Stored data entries
================

-- ==== Sys2Proof/Tests/Slice0.lean ====
section
/-! SUPPORT. Tests: ill-formed commands that the check refuses, messages read by hand, the worked examples of the spec,
and, for every statement with hypotheses, concrete states and operands that meet them (`test_hyps_…`). -/

namespace Sys2Proof.Machine.Tests

open Sys2Proof Sys2Proof.Machine

-- one theorem after another: a kernel evaluation waits for every declaration before it
set_option Elab.async false

/-! ### Well-formedness: one ill-formed term for each kind of check -/

theorem test_wf_accepts : (Instr.setLevel 0 255 { kind := 5, index := 255, source := 255 } 255 16777215).wf = true
    ∧ (Instr.cueOpen 1 0 65535 0 0 0 (List.replicate 50 255) 255).wf = true
    ∧ (Instr.config 2 1 (List.replicate 15 (255, 16777215))).wf = true
    ∧ (Instr.pageAction 1 1 (Vector.replicate 16 true) 1024 3 true true true).wf = true
    ∧ (Instr.cueAdd 0 1 0 (.unknown 8)).wf = true := by decide +kernel

theorem test_wf_characters : (Instr.clearErrors 0 256).wf = false ∧ (Instr.standby 0 1 65536).wf = false
    ∧ (Instr.stop 0 1 1 16777216).wf = false ∧ (Instr.mute 0 1 256 0).wf = false
    ∧ (Instr.page 0 1 65536 0 0 1 0 0 0).wf = false := by decide +kernel

theorem test_wf_targets : (Instr.readLevel 0 1 { kind := 256, index := 1, source := 1 }).wf = false
    ∧ (Instr.readLevel 0 1 { kind := 0, index := 256, source := 1 }).wf = false
    ∧ (Instr.readLevel 0 1 { kind := 0, index := 1, source := 256 }).wf = false := by decide +kernel

theorem test_wf_lists : (Instr.config 0 1 []).wf = false ∧ (Instr.config 0 1 (List.replicate 16 (1, 1))).wf = false
    ∧ (Instr.config 0 1 [(256, 1)]).wf = false ∧ (Instr.config 0 1 [(1, 16777216)]).wf = false
    ∧ (Instr.cueOpen 0 1 1 0 0 0 (List.replicate 51 65) 0).wf = false
    ∧ (Instr.cueOpen 0 1 1 0 0 0 [256] 0).wf = false := by decide +kernel

theorem test_wf_actions : (Instr.cueAdd 0 1 0 (.unknown 7)).wf = false ∧ (Instr.cueAdd 0 1 0 (.unknown 256)).wf = false
    ∧ (Instr.cueAdd 0 1 0 (.play 65536 1 1 1 1)).wf = false ∧ (Instr.cueAdd 0 1 16777216 (.release 1)).wf = false
    ∧ (Instr.cueAdd 0 1 0 (.level { kind := 256, index := 1, source := 1 } 1 1)).wf = false := by decide +kernel

theorem test_wf_cue_actions : (Instr.prewaitEnd 0).wf = false ∧ (Instr.continueDue 10000).wf = false
    ∧ (Instr.playAction 1 33 1 1 0 0 true).wf = false ∧ (Instr.playAction 1 1 1025 1 0 0 true).wf = false
    ∧ (Instr.playAction 1 1 1 1 241 0 true).wf = false ∧ (Instr.stopAction 1 1 0 0).wf = false
    ∧ (Instr.stopAction 1 1 1 600001).wf = false ∧ (Instr.releaseAction 1 0 1).wf = false
    ∧ (Instr.levelAction 1 1 (.voices 0) 0 0).wf = false ∧ (Instr.recallAction 1 1 0 0 600001).wf = false
    ∧ (Instr.muteAction 0 1 0 true).wf = false ∧ (Instr.lampAction 1 33 0 .on).wf = false
    ∧ (Instr.pageAction 1 1 (Vector.replicate 16 false) 1 1 true true true).wf = false
    ∧ (Instr.pageAction 1 1 (Vector.replicate 16 true) 1 0 true true true).wf = false := by decide +kernel

theorem test_wf_card_page :
    (Instr.cardReadComplete 1 { words := [0], header := none, clips := [], items := [] }).wf = false := by decide +kernel

/-! ### Messages, read and written by hand from 10.12 -/

theorem test_message_go : parseRequest 0 32 [7] = some (.go 0 7) ∧ parseRequest 0 32 [7, 0] = none
    ∧ parseRequest 0 32 [] = none ∧ parseRequest 0 50 [7] = none := by decide +kernel

theorem test_message_set_level : parseRequest 1 7 [9, 0, 10, 12, 204, 0, 5, 220]
    = some (.setLevel 1 9 { kind := 0, index := 10, source := 12 } 204 1500) := by decide +kernel

theorem test_message_page : parseRequest 1 39 [3, 0, 15, 0, 0, 0, 2, 1, 1, 0] = some (.page 1 3 15 0 0 2 1 1 0) := by
  decide +kernel

theorem test_message_cue_open : parseRequest 0 22 [1, 1, 219, 0, 0, 0, 2, 0, 0, 0, 2, 72, 105, 0]
    = some (.cueOpen 0 1 475 0 2 0 [72, 105] 0) := by decide +kernel

theorem test_message_cue_add : parseRequest 0 23 [1, 5, 0, 0, 0, 11, 1] = some (.cueAdd 0 1 0 (.mute 11 1))
    ∧ parseRequest 0 23 [1, 5, 0, 0, 0, 11] = none
    ∧ parseRequest 0 23 [1, 9, 0, 0, 0] = some (.cueAdd 0 1 0 (.unknown 9)) := by decide +kernel

theorem test_message_config : parseRequest 0 5 [1, 1, 0, 1, 44, 3, 64, 0, 0]
    = some (.config 0 1 [(1, 300), (3, 4194304)]) := by decide +kernel

theorem test_notice_chars : (linkNotice 2 true).chars true = [129, 4, 130, 2, 2, 1] := by decide +kernel

theorem test_no_word_spells_a_command : decodeTableWord 16 0 = none ∧ decodeTableWord 0 0 = none := by decide

/-! ### Worked examples of the spec -/

/-- 1.2. -/
theorem test_gain_words : fineGain 3364 = 11757 ∧ fineGain 3839 = 65306 ∧ fineGain 3840 = 65536 ∧ fineGain 768 = 1
    ∧ codeGain 210 = 11585 ∧ codeGain 239 = 61858 := by decide +kernel

/-- 1.3, 1.4. -/
theorem test_apply_gain : applyGain 8192 1 = 1 ∧ applyGain 8192 (-1) = 0 ∧ applyGain 11757 1000000 = 717590
    ∧ applyGain 8192 11000000 = 5500000 := by decide +kernel

/-- 2.3. -/
theorem test_fade_positions : fadePosition 3456 0 1 3000 = 3455 ∧ fadePosition 3456 0 2334 3000 = 768
    ∧ fadePosition 3456 0 2335 3000 = 767 ∧ fadePosition 3456 0 2999 3000 = 2 ∧ fadePosition 3456 0 3000 3000 = 0
    ∧ fadePosition 0 3456 222 1000 = 767 ∧ fadePosition 0 3456 1 0 = 3456 := by decide +kernel

/-- 6.3, 6.5. -/
theorem test_foldback_levels : effective 3456 48 192 = 3216 ∧ applyGain (fineGain 3408) 717590 = 603408
    ∧ applyGain (fineGain 3216) 717590 = 301682 ∧ effective 100 192 960 = 0
    ∧ clampTo 4194304 8301682 = 4194304 := by decide +kernel

/-- 6.4, 6.6. -/
theorem test_backoff_and_duck : moveBackoff true 188 = 192 ∧ moveBackoff true 190 = 192 ∧ moveBackoff false 0 = 0
    ∧ moveDuck 192 176 = 192 ∧ moveDuck 64 192 = 176 ∧ moveDuck 0 8 = 0 := by decide +kernel

/-- R152: the first sample, the first of the second half, and after the last. -/
theorem test_chime : chimeSample 0 = 4194304 ∧ chimeSample 30 = -4185565 ∧ chimeSample 14400 = 4194304
    ∧ chimeSample 28800 = 0 := by decide +kernel

/-- R13: a link locks on the 48th valid frame and unlocks on the 4th bad one. -/
theorem test_link_lock : linkMove true { locked := false, run := 47, words := Vector.replicate 16 0 }
      = { locked := true, run := 0, words := Vector.replicate 16 0 }
    ∧ linkMove false { locked := true, run := 3, words := Vector.replicate 16 0 }
      = { locked := false, run := 0, words := Vector.replicate 16 0 } := by decide +kernel

/-- 3.12: the pages of the worked example. -/
theorem test_play_order :
    let c : ClipEntry := { channels := 2, start := 9, length := 3300, loop := some (1000, 2600) }
    clipPages c = 7 ∧ quota c = 4 ∧ pageAfter c true 5 0 = some (1, 1) ∧ pageAfter c false 5 0 = some (6, 0)
      ∧ pageAfter c false 6 0 = none := by decide +kernel

/-- 10.12: a control slot, a downstream check word and an upstream frame with echo NONE. -/
theorem test_station_frames :
    controlSlot (some { cmd := .lamp .blink (.port 1), seq := 2, age := 1 }) = 0x5200AD
    ∧ controlSlot none = 0x0000FF ∧ controlSlot (some { cmd := .cap 200, seq := 0, age := 1 }) = 0x80C87F
    ∧ judge [{ sync := 0x5A3CA5, content := 0xF00000, check := 0x100000 }]
      = some { sync := 0x5A3CA5, content := 0xF00000, check := 0x100000 }
    ∧ judge [{ sync := 0x5A3CA5, content := 0xF00000, check := 0x100001 }] = none ∧ judge [] = none := by decide +kernel

/-! ### States for the statements' hypotheses -/

/-- A request handed to its owner, alone at its port. -/
def handTo (p : PortId) (i : Instr) (s : State) : State :=
  modPort p (fun r => { r with reqs := [{ kind := 0, body := [], state := .handed i }] }) s

def muteAt (offset : Nat) : CueAction := { offset := offset, act := .mute 0 true }

def cueOf3 (n prewait : Nat) (f : Follow) : Cue :=
  { number := n, label := [72, 105], prewait := prewait, follow := f, actions := [muteAt 1, muteAt 2, muteAt 3] }

def mono : ClipEntry := { channels := 1, start := 9, length := 3000, loop := none }
def looped : ClipEntry := { channels := 2, start := 20, length := 3300, loop := some (1000, 2600) }

def deskPort (p : PortId) : PortRecord :=
  { State.Reset.port p with
    up := true, prdy := true, cts := true, armed := true, rights := Vector.replicate 6 true
    subs := Vector.replicate 7 true, pageMic := 5 }

/-- A part at work: every port UP with all rights, a card MOUNTED, three cues, a snapshot held, CP-A holding authority. -/
def desk : State :=
  { State.reset with
    ports := #v[deskPort 0, deskPort 1, deskPort 2]
    card := { State.Reset.card with
      showing := true, state := .mounted, dir := [(1, mono), (1024, looped)]
      header := some { mark := true, pages := 90, dirFirst := 1, dirCount := 1, showFirst := 2, showCount := 3 } }
    fades := { State.Reset.fades with snaps := upd State.Reset.fades.snaps 0 (some
      { mix := 3, levels := Vector.replicate 97 100 }) }
    cues := { State.Reset.cues with
      list := [cueOf3 10 500 (.continue 100), cueOf3 20 500 .none, cueOf3 9999 0 .follow], standing := some 20
      holder := some 0
      drafts := upd State.Reset.cues.drafts 0 (some { cue := cueOf3 9999 600000 .none, replaced := true }) } }

/-- `desk` with one entry in the running list. -/
def entry (n : Nat) (st : RunState) (clock : Nat) (cont : Option Bool) : RunEntry :=
  { cue := n, state := st, clock := clock, next := 1, out := 0, cont := cont, origin := some 0, issued := 0, snapped := 0
    failed := 0 }

def running1 (e : RunEntry) : State := modCues (fun c => { c with running := [e] }) desk

def slotOf (st : SlotState) : Slot :=
  { state := st, page := 0, wraps := 0, stale := false, again := none, words := [] }

/-- `desk` with one voice at work on the mono clip, its first slot as given. -/
def sounding1 (v : VoiceId) (st : VoiceState) (k : SlotState) (o : VoiceOrigin) : State :=
  modVoices (fun u => { u with free := 46 }) (modVoice v (fun r => { r with
    state := st, clip := 1, info := mono, tag := some 7, startTag := 7, ring := [slotOf k, slotOf .filled]
    nextFetch := some (2, 0), origin := some o, token := 1 }) desk)

def reading (v : VoiceId) (age : Nat) (s : State) : State :=
  modCard (fun c => { c with reader := some { job := .voice v 0 9, page := 18, number := 4, age := age }, readNumber := 4 }) s

def pageWith (id : Nat) (o : PageOrigin) (src : PageSource) (st : PageState) (timer : Option Nat) : Page :=
  { id := id, origin := o, prio := 2, wanted := upd (Vector.replicate 16 none) 3 (some .carrying), all := false
    source := src, chime := false, restartable := false, state := st, timer := timer, chimePos := 0
    play := .waitingForVoice, outcome := none, token := some 1 }

/-- `desk` with one page that carries zone Z4. -/
def paged (q : Page) : State :=
  modPaging (fun u => { u with pages := [q], holder := some q.id, lastId := q.id })
    (modZone 3 (fun r => { r with service := .carrying, carried := some q.id, prio := some q.prio }) desk)

def lineAs (z : ZoneId) (pw : Power) (lk : Link) (s : State) : State :=
  modLine z (fun r => { r with power := pw, present := lk != .down, link := lk }) s

def single (t : Target) (n dur : Nat) (o : FadeOrigin) : FadeRecord :=
  { body := .single t 100 200, dur := dur, n := n, origin := o }

def fading (r : FadeRecord) (s : State) : State := modFades (fun f => { f with table := [r] }) s

/-! ### No statement's hypotheses are empty -/

theorem test_hyps_StepRunsFrontCommand : desk.pending = [] := rfl

theorem test_hyps_PowerOnResetCompletes :
    (ResetPins.mk false (Vector.replicate 3 true) (Vector.replicate 3 true)).card = false
    ∧ (ResetPins.mk true (Vector.replicate 3 false) (Vector.replicate 3 true)).card = true := ⟨rfl, rfl⟩

theorem test_hyps_GainLaws : (0 < 12 ∧ 1 ≤ 12 * 0 + 1 ∧ 12 * 0 + 1 ≤ 240) ∧ (0 < 12 ∧ 12 * 20 + 0 ≤ 240)
    ∧ (0 < 48 ∧ 47 < 48) ∧ 3839 < 3840 ∧ 240 ≤ 240 ∧ 767 < 768 := by decide

theorem test_hyps_SampleComputation : desk.mix.frameDue = false ∧ desk.cues.running = []
    ∧ (7 : MixId).val < 8 ∧ 20 ≤ (20 : MixId).val ∧ 20 ≤ (23 : MixId).val
    ∧ desk.paging.zones[(15 : ZoneId)].service ≠ .carrying ∧ desk.paging.zones[(15 : ZoneId)].feed = some 0
    ∧ (1 ≤ desk.ports[(1 : PortId)].pageMic ∧ desk.ports[(1 : PortId)].pageMic ≤ 64)
    ∧ (∀ k : Fin 5,
       let q := [pageWith 9 (.port 0) (.live 63) .chiming none, pageWith 9 (.port 0) (.live 63) .speaking none,
         pageWith 9 (.port 0) (.clip 1) .speaking none, pageWith 9 .alarm .none .speaking none].getD k.val
         (pageWith 9 (.port 0) (.live 63) .pending none)
       (paged q).mix.frameDue = false ∧ (paged q).paging.zones[(3 : ZoneId)].service = .carrying
         ∧ (paged q).paging.zones[(3 : ZoneId)].carried = some 9 ∧ pageOf 9 (paged q) = some q)
    ∧ (let s := reading 2 7 (running1 { entry 10 .settling 9 none with out := 1 })
       s.mix.frameDue = false ∧ s.card.reader = some { job := .voice 2 0 9, page := 18, number := 4, age := 7 }
         ∧ NoneSettled s ∧ ∀ v : VoiceId, s.voices.tab[v].state ≠ .playing ∧ s.voices.tab[v].state ≠ .stopping) := by
  unfold NoneSettled; decide +kernel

================

### Work required
Pull out all lines from the entries above in which the word "header" appears.

### Answer for the task
    (Instr.cardReadComplete 1 { words := [0], header := none, clips := [], items := [] }).wf = false := by decide +kernel
      header := some { mark := true, pages := 90, dirFirst := 1, dirCount := 1, showFirst := 2, showCount := 3 } }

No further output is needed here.